Attendance at the final presentations

The final project presentations on 14 and 21 December are compulsory. Absence without prior permission costs 10 points — 10% of your final grade. If you cannot attend either date, tell the instructor in advance.

Bonus

An optional competition will run during the semester, offering extra credit on top of the marks above. Details coming soon.

Use of AI-assisted coding

AI-assisted coding is strongly encouraged, but all generated work must be verified. You remain responsible for the correctness of your code, analysis, citations, and conclusions.

AI use must be disclosed in the submitted results.

What a disclosure looks like

A sentence is enough. Say which tool you used and what you used it for:

This website was built with the assistance of Claude Code, for drafting, formatting, and grammar checks.

The training loop was written with GitHub Copilot; I rewrote the loss function myself after the generated version failed a dimensional check.

The first is not hypothetical — it is the disclosure for this course's own site and slides, on the home page.

Tools and accounts

  • Accounts: complete all required accounts by Session 3. Course services, notebook-computing options, and NSTC Core limits are on the Resources page.
  • Software: installation is covered under Software setup.
  • Version control: Git is used throughout the course.
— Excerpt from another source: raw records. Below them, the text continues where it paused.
/-- The manifest changes but for its route, whether it is open, and the labels of its items. -/
theorem relist {s t : State} (hr : t.ret.records = s.ret.records) {m m' : Manifest} (hm : s.manifest = some m)
    (hm' : t.manifest = some m') (route : m'.route = m.route) (isOpen : m'.stage.isOpen = m.stage.isOpen)
    (labels : m'.items.map Item.label = m.items.map Item.label) : s.StagedFrame t :=
  ⟨State.stagedLabels_congr hr, by rw [State.listedLabels_some hm, State.listedLabels_some hm', route, isOpen, labels]⟩

end State.StagedFrame

theorem State.StagedMatch.frame {s t : State} (hs : s.StagedMatch) (h : s.StagedFrame t) : t.StagedMatch := fun l => by
  rw [h.staged, h.listed]; exact hs l

/-- No record is STAGED and nothing is listed. -/
theorem State.StagedMatch.of_empty {s : State} (hr : ∀ r ∈ s.ret.records, r.isStaged = false) (hm : s.listedLabels = []) :
    s.StagedMatch := fun l => by
  rw [hm, State.mem_stagedLabels]
  refine iff_of_false ?_ List.not_mem_nil
  rintro ⟨r, hmem, hst, -⟩
  rw [hr r hmem] at hst; cases hst

/-- While nothing is listed no record is STAGED. -/
theorem State.StagedMatch.none_staged {s : State} (hs : s.StagedMatch) (hm : s.listedLabels = []) :
    ∀ r ∈ s.ret.records, r.isStaged = false := fun r hr => by
  by_contra hst
  have := (hs r.label).mp (State.mem_stagedLabels.mpr ⟨r, hr, by simpa using hst, rfl⟩)
  rw [hm] at this; cases this

end Sys2Proof.Machine
end

section
/-! What keeps the law of STAGED records by changing the table or the list: the requests of the custody table (R8 to R18), the
requests and the closure of the manifest (R71, R73, R76 to R84), the fire sequence, the samples, the ticks and start-up. -/

namespace Sys2Proof.Machine

open Host

/-! ### Records that come into the table and leave it -/

/-- A record that is not STAGED comes into the table. -/
theorem State.stagedLabels_insertRecord (s : State) {r : Record} (h : r.isStaged = false) :
    (s.setRecords (insertRecord r s.ret.records)).stagedLabels = s.stagedLabels := by
  obtain ⟨a, b, hab, hins, -⟩ := insertRecord_split r s.ret.records
  show (List.filter _ (insertRecord r s.ret.records)).map _ = (List.filter _ s.ret.records).map _
  rw [hins, hab]
  simp [h]

/-- The records of a label leave the table, none of them STAGED. -/
theorem State.stagedLabels_removeRecord (s : State) {l : Label} (h : ∀ r ∈ s.ret.records, r.label = l → r.isStaged = false) :
    (s.setRecords (removeRecord l s.ret.records)).stagedLabels = s.stagedLabels := by
  show (List.filter _ (removeRecord l s.ret.records)).map _ = (List.filter _ s.ret.records).map _
  rw [removeRecord, List.filter_filter]
  refine congrArg _ (List.filter_congr fun r hr => ?_)
  by_cases hl : r.label = l
  · simp [hl, h r hr hl]
  · simp [hl]

theorem State.newRecord_isStaged (s : State) (label : Label) (cls : Fin 8) (slot : Option (Fin 1536)) :
    (s.newRecord label cls slot).isStaged = false := by
  cases slot <;> rfl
Collaboration and submissions

  • In-class notebook labs are completed in assigned groups of three students. Groups rotate every week; check the teaching assistants' announcement for that week's assignment.
  • Submit one set of work per group: a single in-class lab and homework submission covers all three members. Put every member's name on it, with a short note on what each person contributed.
  • Accommodations and exceptional circumstances should be discussed with the instructor as early as possible.